## Directions
From the data that follows, print exactly the lines starting at the one containing "s.sec with svFused" and ending at the one containing "complete (appendFuse t 0x12"; include both of them and nothing more.

START Given data

-- ==== Sys2Proof/Machine/Secure.lean ====
section
/-! DEFINITION. Keys, attestation, sessions, the audit log and the limited-change settings (R410 to R431). -/

namespace Sys2Proof.Machine

/-! ### The module's own keys (R411) -/

/-- The Ed25519 seed. -/
def identitySeed (s : State) : Bytes := (Config.sha512 (ascii "QBN-ID" ++ s.sec.secret)).take 32

/-- The identity public key. -/
def identityKey (s : State) : Bytes := Config.ed25519Public (identitySeed s)

/-- RFC 7748 clamping of a private key. -/
def clamp (k : Bytes) : Bytes :=
  k.zipIdx.map (fun e =>
    if e.2 = 0 then e.1 &&& 0xF8#8 else if e.2 = 31 then (e.1 &&& 0x7F#8) ||| 0x40#8 else e.1)

/-- The X25519 private key and its public half. -/
def encryptionSecret (s : State) : Bytes := clamp ((Config.sha512 (ascii "QBN-ENC" ++ s.sec.secret)).take 32)
def encryptionKey (s : State) : Bytes := Config.x25519Public (encryptionSecret s)

/-- A signature under the identity key. -/
def signed (s : State) (msg : Bytes) : Bytes := fit 64 (Config.ed25519Sign (identitySeed s) msg)

/-! ### Owners of spires and granules as registers show them (R29, R389) -/

def ownerNibble : Option Nat → Nat
  | none => 0
  | some n => 8 + n % 8

def granuleOwner (s : State) (g : Nat) : Option Nat :=
  (s.parts.find? (fun e => e.2.granules.contains g)).map (·.1)

def spireOwnerReg (s : State) (k : Nat) : Nat :=
  packBits ((List.range 8).map (fun i => (4 * i, ownerNibble ((spireOf s (8 * k + i)).owner.map (·.val)))))
def granuleOwnerReg (s : State) (k : Nat) : Nat :=
  packBits ((List.range 8).map (fun i => (4 * i, ownerNibble (granuleOwner s (8 * k + i)))))

/-- Bit p set where partition p holds a command key. -/
def keyMask (s : State) : Nat := maskOf ((List.range 8).filter (fun p => (tfind s.sec.keys p).isSome))

/-! ### The audit log (R428) -/

/-- The 64 bytes of an entry. -/
def auditBytes (e : AuditEntry) : Bytes :=
  toLE 4 e.seq ++ [e.kind, e.state, e.part, e.value] ++ toLE 4 e.boot.toNat ++ toLE 8 e.time.toNat
    ++ toLE 8 e.counter.toNat ++ fit 20 e.detail ++ fit 16 e.chain

/-- CHAIN of the entry behind the last of an area. -/
def chainOf (l : List AuditEntry) : Bytes :=
  match l.getLast? with
  | none => zeroBytes 16
  | some e => (Config.sha512 (auditBytes e)).take 16

/-- A new entry of an area whose last entries are `l`. -/
def auditEntry (s : State) (l : List AuditEntry) (seq kind state part value counter : Nat) (detail : Bytes) :
    AuditEntry :=
  { seq := seq, kind := BitVec.ofNat 8 kind, state := BitVec.ofNat 8 state, part := BitVec.ofNat 8 part
    value := BitVec.ofNat 8 value, boot := s.boot.life.boots, time := s.time
    counter := BitVec.ofNat 64 counter, detail := detail, chain := chainOf l }

/-- An entry joins the ring, which holds the newest 8,064. -/
def appendRingWith (s : State) (kind part value counter : Nat) (detail : Bytes) : State :=
  let e := auditEntry s s.sec.ring s.sec.ringSeq kind 3 part value counter detail
  let l := s.sec.ring ++ [e]
  setSec s { s.sec with ring := l.drop (l.length - 8064), ringSeq := s.sec.ringSeq + 1 }
def appendRing (s : State) (kind part counter : Nat) (detail : Bytes) : State :=
  appendRingWith s kind part 0 counter detail

/-- A fuse change leaves its entry DONE in the permanent area with the steps burnt (R426). -/
def appendFuse (s : State) (kind part steps counter : Nat) (detail : Bytes) : State :=
  let e := auditEntry s s.sec.permanent s.sec.permanent.length kind 1 part steps counter detail
  setSec s { s.sec with permanent := s.sec.permanent ++ [e] }

/-- First 20 bytes of a SHA-512. -/
def detailOf (b : Bytes) : Bytes := (Config.sha512 b).take 20

/-! ### Attestation (R416) -/

/-- Report bytes [319:0]. -/
def reportBody (s : State) (nonce : Bytes) : Bytes :=
  toLE 4 0x54515441 ++ toLE 4 384 ++ fit 32 (identityKey s) ++ fit 32 nonce ++ fit 64 s.sec.fwHash
    ++ toLE 1 s.sec.svFused ++ toLE 1 s.sec.svRunning
    ++ toLE 1 (packBits [(0, flag s.sec.debugDisabled), (1, flag s.sec.ownerKey.isSome),
        (2, flag (s.skein.state = 2))])
    ++ toLE 1 s.belfry.mirGen.toNat ++ toLE 1 s.sec.skeinSteps ++ toLE 1 s.sec.ceilSteps ++ zeroBytes 2
    ++ toLE 8 s.belfry.mirId.toNat ++ toLE 8 s.time.toNat
    ++ (match s.sec.ownerKey with
        | none => zeroBytes 32
        | some k => fit 32 (Config.sha512 k))
    ++ fit 32 s.sec.skeinId
    ++ (List.range 4).flatMap (fun k => toLE 4 (spireOwnerReg s k))
    ++ (List.range 12).flatMap (fun k => toLE 4 (granuleOwnerReg s k))
    ++ toLE 1 (maskOf ((s.parts.filter (fun e => e.2.ecc)).map (·.1)))
    ++ toLE 1 (keyMask s) ++ zeroBytes 30

/-- The whole report. -/
def reportBytes (s : State) (nonce : Bytes) : Bytes := reportBody s nonce ++ signed s (reportBody s nonce)

/-- A manager's report is sound for this member (R423). -/
def reportSound (s : State) (report identity0 : Bytes) : Bool :=
  Config.ed25519Verify identity0 (report.take 320) (slice report 320 64)
    && decide (s.sec.svFused ≤ byteAt report 136)
    && slice report 192 32 == fit 32 s.sec.skeinId && !(fit 32 s.sec.skeinId).all (· == 0)

/-! ### Commands -/

/-- CMD_IDENTITY_GET (R412, R430). -/
def cmdIdentityGet (s : State) (slot : Nat) : State :=
  command s slot 0x0801 [(8, 8)] (fun d =>
    if le d 8 8 % 64 ≠ 0 then complete s slot stBadArgument []
    else complete (hostWrite s (slotFn s slot) (le d 8 8) (fit 256 s.sec.endorsement)) slot stOk [])

def execCmdIdentityGet (slot : Fin 10) (s : State) : Host.Outcome State Fault Refusal :=
  finish s (cmdIdentityGet s slot)

/-- CMD_ATTEST (R416, R430). -/
def cmdAttest (s : State) (slot : Nat) : State :=
  command s slot 0x0802 [(8, 40)] (fun d =>
    if le d 8 8 % 64 ≠ 0 then complete s slot stBadArgument []
    else
      let r := reportBytes s (slice d 16 32)
      let t := setSec s { s.sec with reports := (Config.sha512 r :: s.sec.reports).take 4 }
      complete (hostWrite t (slotFn s slot) (le d 8 8) r) slot stOk [])

def execCmdAttest (slot : Fin 10) (s : State) : Host.Outcome State Fault Refusal := finish s (cmdAttest s slot)

/-- The bytes of an export before its signature (R429). -/
def auditExport (s : State) : Bytes :=
  toLE 4 s.sec.permanent.length ++ toLE 4 s.sec.ring.length
    ++ toLE 4 (match s.sec.ring with | [] => 0 | e :: _ => e.seq) ++ fit 32 (identityKey s) ++ zeroBytes 20
    ++ s.sec.permanent.flatMap auditBytes ++ s.sec.ring.flatMap auditBytes

/-- CMD_AUDIT_EXPORT (R429). -/
def cmdAuditExport (s : State) (slot : Nat) : State :=
  command s slot 0x0803 [(8, 8)] (fun d =>
    if le d 8 8 % 64 ≠ 0 then complete s slot stBadArgument []
    else
      let b := auditExport s
      complete (hostWrite s (slotFn s slot) (le d 8 8) (b ++ signed s b)) slot stOk [])

def execCmdAuditExport (slot : Fin 10) (s : State) : Host.Outcome State Fault Refusal :=
  finish s (cmdAuditExport s slot)

/-- The first failure of an owner record (R414, R415). -/
def ownerFailure (s : State) (d r : Bytes) : Option Status :=
  if !zeros r 104 152 || le r 32 8 ≠ le d 96 8 then some stBadArgument
  else match s.sec.ownerKey with
    | none =>
      if !zeros r 40 64 then some stBadArgument
      else if le r 32 8 ≤ s.sec.ownerCounter then some stStaleCounter else none
    | some k =>
      if !Config.ed25519Verify k (ascii "MOAJO-OWNER" ++ r.take 40) (slice r 40 64) then some stBadCheck
      else if le r 32 8 ≤ s.sec.ownerCounter then some stStaleCounter
      else none

/-- CMD_OWNER_ENROLL (R414, R415). -/
def cmdOwnerEnroll (s : State) (slot : Nat) (record : Option Bytes) : State :=
  command s slot 0x0804 [(8, 8)] (fun d =>
    withHost s slot (le d 8 8) record (fun t b =>
      let r := fit 256 b
      match ownerFailure t d r with
      | some st => complete t slot st []
      | none =>
        let kind := if t.sec.ownerKey.isSome then 2 else 1
        let t := setSec t { t.sec with ownerCounter := le r 32 8, ownerKey := some (r.take 32) }
        complete (appendRing t kind 0xFF (le d 96 8) (detailOf (r.take 32))) slot stOk []))

def execCmdOwnerEnroll (slot : Fin 10) (record : Option Bytes) (s : State) :
    Host.Outcome State Fault Refusal :=
  finish s (cmdOwnerEnroll s slot record)

/-- The first failure of a session request, its shared secret aside (R418). -/
def sessionFailure (s : State) (d r : Bytes) : Option Status :=
  match partOf s (descPart d), s.sec.ownerKey with
  | some _, some k =>
    if !zeros r 33 7 || !zeros r 176 80 || byteAt r 32 ≠ descPart d || le r 40 8 ≠ le d 96 8
        || !s.sec.reports.contains (slice r 48 64) then some stBadArgument
    else if !Config.ed25519Verify k (ascii "MOAJO-SESSION" ++ r.take 112) (slice r 112 64) then some stBadCheck
    else if le r 40 8 ≤ s.sec.ownerCounter then some stStaleCounter
    else none
  | _, _ => some stNotPermitted

/-- The command key of a session (R419). -/
def sessionKey (r shared : Bytes) : Bytes :=
  Config.hkdfSha512 (slice r 48 64) shared (ascii "MOAJO-CMD" ++ slice r 32 1 ++ slice r 40 8) 64

/-- CMD_SESSION_OPEN (R418 to R420). -/
def cmdSessionOpen (s : State) (slot : Nat) (request : Option Bytes) : State :=
  command s slot 0x0805 [(8, 16)] (fun d =>
    if le d 8 8 % 64 ≠ 0 || le d 16 8 % 64 ≠ 0 then
      complete (endReads s (fun r => r.reader == .lantern slot)) slot stBadArgument []
    else withHost s slot (le d 8 8) request (fun t b =>
      let r := fit 256 b
      match sessionFailure t d r with
      | some st => complete t slot st []
      | none =>
        let eph := clamp (Config.entropy t.draws 32)
        let shared := Config.x25519 eph (r.take 32)
        let t := drawn t
        if shared.all (· == 0) then complete t slot stBadArgument []
        else
          let head := fit 32 (Config.x25519Public eph) ++ fit 64 (Config.sha512 r)
          let reply := head ++ signed t (ascii "MOAJO-REPLY" ++ head) ++ zeroBytes 96
          let n := descPart d
          let t := setSec t { t.sec with
            ownerCounter := le r 40 8
            keys := tset t.sec.keys n ⟨sessionKey r shared, 0⟩ }
          let t := appendRing t 3 n (le d 96 8) []
          complete (hostWrite t (slotFn t slot) (le d 16 8) reply) slot stOk []))

def execCmdSessionOpen (slot : Fin 10) (request : Option Bytes) (s : State) :
    Host.Outcome State Fault Refusal :=
  finish s (cmdSessionOpen s slot request)

/-- CMD_SESSION_CLOSE (R420). -/
def cmdSessionClose (s : State) (slot : Nat) : State :=
  command s slot 0x0806 [] (fun d =>
    let n := descPart d
    let t := setSec s { s.sec with keys := tdel s.sec.keys n }
    complete (appendRing t 4 n (le d 96 8) []) slot stOk [])

def execCmdSessionClose (slot : Fin 10) (s : State) : Host.Outcome State Fault Refusal :=
  finish s (cmdSessionClose s slot)

/-- CMD_SV_ADVANCE (R425, R426). -/
def cmdSvAdvance (s : State) (slot : Nat) : State :=
  command s slot 0x0810 [(8, 1)] (fun d =>
    let n := byteAt d 8
    if 64 < n then complete s slot stFuseExhausted []
    else if s.sec.svRunning < n || n ≤ s.sec.svFused then complete s slot stBadArgument []
    else
      let steps := n - s.sec.svFused
      let t := setSec s { s.sec with svFused := n }
      complete (appendFuse t 0x10 (descPart d) steps (le d 96 8) []) slot stOk [])

def execCmdSvAdvance (slot : Fin 10) (s : State) : Host.Outcome State Fault Refusal :=
  finish s (cmdSvAdvance s slot)

/-- CMD_SKEIN_BIND (R425 to R427). -/
def cmdSkeinBind (s : State) (slot : Nat) : State :=
  command s slot 0x0812 [(8, 32)] (fun d =>
    let id := slice d 8 32
    if id.all (· == 0) then complete s slot stBadArgument []
    else if s.skein.state = 2 then complete s slot stNotPermitted []
    else if 8 ≤ s.sec.skeinSteps then complete s slot stFuseExhausted []
    else
      let t := setSec s { s.sec with skeinSteps := s.sec.skeinSteps + 1, skeinId := id }
      complete (appendFuse t 0x12 (descPart d) 1 (le d 96 8) (detailOf id)) slot stOk [])

def execCmdSkeinBind (slot : Fin 10) (s : State) : Host.Outcome State Fault Refusal :=
  finish s (cmdSkeinBind s slot)

/-- CMD_DEBUG_DISABLE (R425, R426). -/
def cmdDebugDisable (s : State) (slot : Nat) : State :=
  command s slot 0x0813 [] (fun d =>
    if s.sec.debugDisabled then complete s slot stFuseExhausted []
    else
      let t := setSec s { s.sec with debugDisabled := true }
      complete (appendFuse t 0x13 (descPart d) 1 (le d 96 8) []) slot stOk [])

def execCmdDebugDisable (slot : Fin 10) (s : State) : Host.Outcome State Fault Refusal :=
  finish s (cmdDebugDisable s slot)

end Sys2Proof.Machine
end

END Given data

## Written response
      let t := setSec s { s.sec with svFused := n }
      complete (appendFuse t 0x10 (descPart d) steps (le d 96 8) []) slot stOk [])

def execCmdSvAdvance (slot : Fin 10) (s : State) : Host.Outcome State Fault Refusal :=
  finish s (cmdSvAdvance s slot)

/-- CMD_SKEIN_BIND (R425 to R427). -/
def cmdSkeinBind (s : State) (slot : Nat) : State :=
  command s slot 0x0812 [(8, 32)] (fun d =>
    let id := slice d 8 32
    if id.all (· == 0) then complete s slot stBadArgument []
    else if s.skein.state = 2 then complete s slot stNotPermitted []
    else if 8 ≤ s.sec.skeinSteps then complete s slot stFuseExhausted []
    else
      let t := setSec s { s.sec with skeinSteps := s.sec.skeinSteps + 1, skeinId := id }
      complete (appendFuse t 0x12 (descPart d) 1 (le d 96 8) (detailOf id)) slot stOk [])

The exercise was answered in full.